• _Task prompt_
Some entries follow. Reproduce exactly the lines starting at the one with "s.nextFree := rfl" and stopping after the one with "s.port k := rfl".

• _Input material_

■ ■ ■ ■ ■ ■ ■

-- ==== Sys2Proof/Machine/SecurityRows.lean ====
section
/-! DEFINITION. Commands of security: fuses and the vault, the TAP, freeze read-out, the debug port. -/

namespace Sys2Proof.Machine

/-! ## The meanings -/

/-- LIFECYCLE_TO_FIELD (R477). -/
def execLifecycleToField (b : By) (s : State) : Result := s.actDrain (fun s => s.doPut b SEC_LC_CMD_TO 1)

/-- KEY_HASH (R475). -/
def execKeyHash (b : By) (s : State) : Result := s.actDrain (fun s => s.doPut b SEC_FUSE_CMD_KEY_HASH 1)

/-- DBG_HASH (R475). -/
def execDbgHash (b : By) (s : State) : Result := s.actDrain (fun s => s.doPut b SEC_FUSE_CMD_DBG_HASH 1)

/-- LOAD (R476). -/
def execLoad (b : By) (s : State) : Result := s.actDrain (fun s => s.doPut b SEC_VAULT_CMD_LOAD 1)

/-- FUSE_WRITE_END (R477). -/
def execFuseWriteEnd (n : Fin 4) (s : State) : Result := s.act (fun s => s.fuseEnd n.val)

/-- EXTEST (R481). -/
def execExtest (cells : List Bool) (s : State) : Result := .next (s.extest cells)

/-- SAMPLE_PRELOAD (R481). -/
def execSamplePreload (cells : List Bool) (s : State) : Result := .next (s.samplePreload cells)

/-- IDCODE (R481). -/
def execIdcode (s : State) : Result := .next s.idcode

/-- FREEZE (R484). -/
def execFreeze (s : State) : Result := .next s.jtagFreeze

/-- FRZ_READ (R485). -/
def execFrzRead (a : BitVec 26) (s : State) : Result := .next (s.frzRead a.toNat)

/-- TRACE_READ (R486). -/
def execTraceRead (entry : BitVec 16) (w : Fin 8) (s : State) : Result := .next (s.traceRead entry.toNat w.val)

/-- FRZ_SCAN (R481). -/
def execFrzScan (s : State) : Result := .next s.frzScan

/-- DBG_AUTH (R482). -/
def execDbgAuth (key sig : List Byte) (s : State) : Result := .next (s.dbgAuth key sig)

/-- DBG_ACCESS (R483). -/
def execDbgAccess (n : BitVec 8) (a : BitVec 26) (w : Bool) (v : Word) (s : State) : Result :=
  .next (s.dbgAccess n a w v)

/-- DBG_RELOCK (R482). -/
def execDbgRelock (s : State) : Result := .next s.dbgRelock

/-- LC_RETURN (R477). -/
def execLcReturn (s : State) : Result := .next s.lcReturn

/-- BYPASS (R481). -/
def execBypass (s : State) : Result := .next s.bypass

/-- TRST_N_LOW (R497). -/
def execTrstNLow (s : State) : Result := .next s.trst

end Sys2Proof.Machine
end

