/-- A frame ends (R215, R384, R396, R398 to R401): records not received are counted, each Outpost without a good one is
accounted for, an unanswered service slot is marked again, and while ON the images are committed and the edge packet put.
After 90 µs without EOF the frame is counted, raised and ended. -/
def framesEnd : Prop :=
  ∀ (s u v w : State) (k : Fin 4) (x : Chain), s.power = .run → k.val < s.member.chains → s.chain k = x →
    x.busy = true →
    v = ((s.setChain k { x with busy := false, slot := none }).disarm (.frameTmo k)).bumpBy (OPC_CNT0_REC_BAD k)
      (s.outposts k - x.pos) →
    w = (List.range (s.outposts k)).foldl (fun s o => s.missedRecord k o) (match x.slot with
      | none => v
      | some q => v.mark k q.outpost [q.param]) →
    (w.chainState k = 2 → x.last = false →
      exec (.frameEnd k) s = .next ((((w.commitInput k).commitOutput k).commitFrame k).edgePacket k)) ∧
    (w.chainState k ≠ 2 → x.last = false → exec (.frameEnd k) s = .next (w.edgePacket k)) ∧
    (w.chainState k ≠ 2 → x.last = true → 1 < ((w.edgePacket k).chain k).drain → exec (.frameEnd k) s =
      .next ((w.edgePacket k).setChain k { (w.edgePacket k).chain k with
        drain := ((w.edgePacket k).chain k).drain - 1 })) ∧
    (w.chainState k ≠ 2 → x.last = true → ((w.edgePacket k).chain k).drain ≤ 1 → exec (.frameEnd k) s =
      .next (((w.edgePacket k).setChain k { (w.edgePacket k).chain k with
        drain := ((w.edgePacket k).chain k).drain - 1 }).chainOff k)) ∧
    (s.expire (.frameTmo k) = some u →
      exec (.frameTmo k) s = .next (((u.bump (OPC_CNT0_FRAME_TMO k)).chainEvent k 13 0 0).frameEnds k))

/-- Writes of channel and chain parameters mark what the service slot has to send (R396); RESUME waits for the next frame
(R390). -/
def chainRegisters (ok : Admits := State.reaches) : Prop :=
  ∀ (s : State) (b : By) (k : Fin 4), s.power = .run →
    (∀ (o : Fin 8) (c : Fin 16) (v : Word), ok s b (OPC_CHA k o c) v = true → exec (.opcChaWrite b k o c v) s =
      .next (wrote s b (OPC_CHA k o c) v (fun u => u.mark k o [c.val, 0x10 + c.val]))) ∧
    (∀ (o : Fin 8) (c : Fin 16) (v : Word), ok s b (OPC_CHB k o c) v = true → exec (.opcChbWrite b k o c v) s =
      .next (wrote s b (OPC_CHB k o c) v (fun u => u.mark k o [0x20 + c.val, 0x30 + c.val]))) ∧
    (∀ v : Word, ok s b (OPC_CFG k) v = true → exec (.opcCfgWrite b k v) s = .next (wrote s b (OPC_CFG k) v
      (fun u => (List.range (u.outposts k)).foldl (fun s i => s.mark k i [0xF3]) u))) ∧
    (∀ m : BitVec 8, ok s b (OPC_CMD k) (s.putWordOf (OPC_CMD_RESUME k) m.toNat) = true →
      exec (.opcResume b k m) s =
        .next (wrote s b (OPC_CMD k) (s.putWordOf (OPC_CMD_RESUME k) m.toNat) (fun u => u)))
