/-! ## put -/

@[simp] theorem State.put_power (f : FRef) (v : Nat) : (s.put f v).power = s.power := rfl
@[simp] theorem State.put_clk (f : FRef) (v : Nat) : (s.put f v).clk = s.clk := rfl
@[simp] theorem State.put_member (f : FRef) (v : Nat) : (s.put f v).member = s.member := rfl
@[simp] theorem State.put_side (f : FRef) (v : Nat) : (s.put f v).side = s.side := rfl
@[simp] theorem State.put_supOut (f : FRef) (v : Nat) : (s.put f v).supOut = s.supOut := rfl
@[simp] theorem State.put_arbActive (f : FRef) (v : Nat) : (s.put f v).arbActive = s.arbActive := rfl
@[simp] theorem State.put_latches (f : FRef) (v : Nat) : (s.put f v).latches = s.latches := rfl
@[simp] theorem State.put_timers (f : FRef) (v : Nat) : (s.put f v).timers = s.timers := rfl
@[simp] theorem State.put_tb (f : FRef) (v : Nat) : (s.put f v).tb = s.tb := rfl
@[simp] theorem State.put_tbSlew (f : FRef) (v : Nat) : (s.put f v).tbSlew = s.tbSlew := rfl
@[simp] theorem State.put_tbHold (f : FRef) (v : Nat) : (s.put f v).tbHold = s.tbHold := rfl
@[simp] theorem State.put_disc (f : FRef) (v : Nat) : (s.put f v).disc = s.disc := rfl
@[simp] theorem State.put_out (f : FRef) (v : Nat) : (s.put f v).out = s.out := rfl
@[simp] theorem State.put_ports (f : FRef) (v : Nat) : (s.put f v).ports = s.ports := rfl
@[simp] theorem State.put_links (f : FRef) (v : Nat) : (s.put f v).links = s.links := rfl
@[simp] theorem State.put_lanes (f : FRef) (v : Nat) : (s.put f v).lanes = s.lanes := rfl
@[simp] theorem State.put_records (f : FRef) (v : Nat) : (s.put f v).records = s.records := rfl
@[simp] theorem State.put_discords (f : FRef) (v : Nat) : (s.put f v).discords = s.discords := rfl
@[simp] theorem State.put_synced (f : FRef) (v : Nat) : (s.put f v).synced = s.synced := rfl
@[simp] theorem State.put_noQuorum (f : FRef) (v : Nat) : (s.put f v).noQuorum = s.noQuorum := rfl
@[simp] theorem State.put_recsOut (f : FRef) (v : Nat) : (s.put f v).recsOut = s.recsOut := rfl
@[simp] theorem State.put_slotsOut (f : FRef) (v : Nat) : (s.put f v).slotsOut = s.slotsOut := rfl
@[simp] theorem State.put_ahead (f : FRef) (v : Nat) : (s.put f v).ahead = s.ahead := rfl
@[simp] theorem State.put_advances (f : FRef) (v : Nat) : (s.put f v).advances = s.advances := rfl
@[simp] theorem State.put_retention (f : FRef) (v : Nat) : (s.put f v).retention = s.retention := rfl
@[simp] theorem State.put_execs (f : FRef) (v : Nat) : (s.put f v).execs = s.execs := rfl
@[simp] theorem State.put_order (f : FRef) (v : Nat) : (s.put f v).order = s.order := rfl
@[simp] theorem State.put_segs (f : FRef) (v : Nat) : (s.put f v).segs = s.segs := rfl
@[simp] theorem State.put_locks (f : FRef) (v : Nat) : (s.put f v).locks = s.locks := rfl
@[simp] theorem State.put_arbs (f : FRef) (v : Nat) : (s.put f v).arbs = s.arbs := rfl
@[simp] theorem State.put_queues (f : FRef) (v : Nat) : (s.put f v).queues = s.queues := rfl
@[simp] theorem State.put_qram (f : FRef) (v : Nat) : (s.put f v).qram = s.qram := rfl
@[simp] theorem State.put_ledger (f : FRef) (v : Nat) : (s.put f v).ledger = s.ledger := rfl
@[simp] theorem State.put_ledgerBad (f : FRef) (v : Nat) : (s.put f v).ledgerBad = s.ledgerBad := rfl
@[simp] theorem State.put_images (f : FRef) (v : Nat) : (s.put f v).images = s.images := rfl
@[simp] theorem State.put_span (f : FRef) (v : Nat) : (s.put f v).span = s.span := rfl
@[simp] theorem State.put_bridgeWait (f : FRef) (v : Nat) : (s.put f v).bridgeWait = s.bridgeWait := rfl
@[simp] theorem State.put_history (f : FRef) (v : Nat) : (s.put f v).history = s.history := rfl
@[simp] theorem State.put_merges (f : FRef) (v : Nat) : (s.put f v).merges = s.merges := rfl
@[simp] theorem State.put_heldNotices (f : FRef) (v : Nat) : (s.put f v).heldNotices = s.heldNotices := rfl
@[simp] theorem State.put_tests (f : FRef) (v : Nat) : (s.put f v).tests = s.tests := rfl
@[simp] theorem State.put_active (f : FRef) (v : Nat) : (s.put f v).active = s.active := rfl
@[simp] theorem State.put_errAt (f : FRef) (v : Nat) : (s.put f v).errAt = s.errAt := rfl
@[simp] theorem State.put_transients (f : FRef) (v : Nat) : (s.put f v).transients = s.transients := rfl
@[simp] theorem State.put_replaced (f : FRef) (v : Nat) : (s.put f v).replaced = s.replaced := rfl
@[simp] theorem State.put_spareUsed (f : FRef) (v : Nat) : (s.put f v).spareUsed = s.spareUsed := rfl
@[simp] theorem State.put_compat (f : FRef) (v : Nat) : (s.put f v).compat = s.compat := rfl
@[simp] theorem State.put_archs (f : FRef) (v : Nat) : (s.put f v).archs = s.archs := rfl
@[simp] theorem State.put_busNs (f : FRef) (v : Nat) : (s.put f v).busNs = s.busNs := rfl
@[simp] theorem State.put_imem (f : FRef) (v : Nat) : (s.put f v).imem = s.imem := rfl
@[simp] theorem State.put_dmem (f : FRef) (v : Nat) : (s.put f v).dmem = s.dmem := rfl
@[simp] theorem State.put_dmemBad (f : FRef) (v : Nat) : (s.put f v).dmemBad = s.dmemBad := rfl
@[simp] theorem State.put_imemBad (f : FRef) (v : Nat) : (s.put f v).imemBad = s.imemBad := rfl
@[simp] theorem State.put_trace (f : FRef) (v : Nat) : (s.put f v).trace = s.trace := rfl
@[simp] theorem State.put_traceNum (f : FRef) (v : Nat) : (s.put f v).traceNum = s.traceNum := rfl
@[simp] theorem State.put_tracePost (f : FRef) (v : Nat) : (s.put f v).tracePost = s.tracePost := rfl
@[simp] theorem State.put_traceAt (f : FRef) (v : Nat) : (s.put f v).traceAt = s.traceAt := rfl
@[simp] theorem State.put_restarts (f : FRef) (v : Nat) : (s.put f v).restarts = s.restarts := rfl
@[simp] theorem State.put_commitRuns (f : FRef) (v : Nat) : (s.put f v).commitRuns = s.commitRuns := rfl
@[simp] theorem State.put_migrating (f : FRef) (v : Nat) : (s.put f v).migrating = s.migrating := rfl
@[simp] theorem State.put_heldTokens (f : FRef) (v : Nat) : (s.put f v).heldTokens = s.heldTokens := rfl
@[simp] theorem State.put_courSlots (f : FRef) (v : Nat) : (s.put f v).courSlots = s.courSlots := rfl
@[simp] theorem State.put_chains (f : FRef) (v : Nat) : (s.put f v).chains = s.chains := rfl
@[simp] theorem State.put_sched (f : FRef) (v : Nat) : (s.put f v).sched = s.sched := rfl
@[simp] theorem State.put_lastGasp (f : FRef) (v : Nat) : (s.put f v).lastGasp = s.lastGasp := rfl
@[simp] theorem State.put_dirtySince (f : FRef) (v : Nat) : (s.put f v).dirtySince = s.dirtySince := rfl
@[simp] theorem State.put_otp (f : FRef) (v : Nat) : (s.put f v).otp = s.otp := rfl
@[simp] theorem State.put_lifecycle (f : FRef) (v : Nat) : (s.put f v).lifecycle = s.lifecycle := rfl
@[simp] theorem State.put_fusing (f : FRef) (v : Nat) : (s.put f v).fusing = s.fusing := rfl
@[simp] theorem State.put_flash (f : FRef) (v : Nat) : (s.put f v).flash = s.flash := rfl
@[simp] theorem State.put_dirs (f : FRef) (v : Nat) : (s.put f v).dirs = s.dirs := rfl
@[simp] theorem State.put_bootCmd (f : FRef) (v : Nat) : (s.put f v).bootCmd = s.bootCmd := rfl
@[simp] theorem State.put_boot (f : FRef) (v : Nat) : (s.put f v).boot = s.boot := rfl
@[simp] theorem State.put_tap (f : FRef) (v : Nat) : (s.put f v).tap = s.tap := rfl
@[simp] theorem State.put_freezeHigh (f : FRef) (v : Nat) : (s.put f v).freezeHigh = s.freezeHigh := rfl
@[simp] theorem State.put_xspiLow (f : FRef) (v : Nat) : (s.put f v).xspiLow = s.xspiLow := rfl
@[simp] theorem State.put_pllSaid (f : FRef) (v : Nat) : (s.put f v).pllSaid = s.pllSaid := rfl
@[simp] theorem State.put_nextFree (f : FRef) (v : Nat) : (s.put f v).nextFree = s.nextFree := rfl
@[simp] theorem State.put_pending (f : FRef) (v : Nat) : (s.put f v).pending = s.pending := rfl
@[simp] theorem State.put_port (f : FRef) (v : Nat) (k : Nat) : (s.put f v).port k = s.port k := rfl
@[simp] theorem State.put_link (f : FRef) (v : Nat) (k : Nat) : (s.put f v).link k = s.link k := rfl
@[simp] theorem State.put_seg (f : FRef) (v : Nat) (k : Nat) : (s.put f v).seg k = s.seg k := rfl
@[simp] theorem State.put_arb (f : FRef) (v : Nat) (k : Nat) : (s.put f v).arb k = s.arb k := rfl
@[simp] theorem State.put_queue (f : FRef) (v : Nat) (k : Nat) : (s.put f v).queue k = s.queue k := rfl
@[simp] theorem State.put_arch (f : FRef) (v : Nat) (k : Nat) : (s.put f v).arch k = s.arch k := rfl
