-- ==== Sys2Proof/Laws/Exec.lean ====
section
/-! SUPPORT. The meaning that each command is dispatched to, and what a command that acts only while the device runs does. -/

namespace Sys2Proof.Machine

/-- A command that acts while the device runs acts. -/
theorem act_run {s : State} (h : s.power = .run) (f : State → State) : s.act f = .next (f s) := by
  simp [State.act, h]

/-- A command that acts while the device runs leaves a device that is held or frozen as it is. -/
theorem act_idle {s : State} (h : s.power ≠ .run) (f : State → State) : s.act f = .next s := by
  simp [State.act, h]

■ ■ ■ ■ ■ ■ ■

• _Task result_
@[simp] theorem State.put_nextFree (f : FRef) (v : Nat) : (s.put f v).nextFree = s.nextFree := rfl
@[simp] theorem State.put_pending (f : FRef) (v : Nat) : (s.put f v).pending = s.pending := rfl
@[simp] theorem State.put_port (f : FRef) (v : Nat) (k : Nat) : (s.put f v).port k = s.port k := rfl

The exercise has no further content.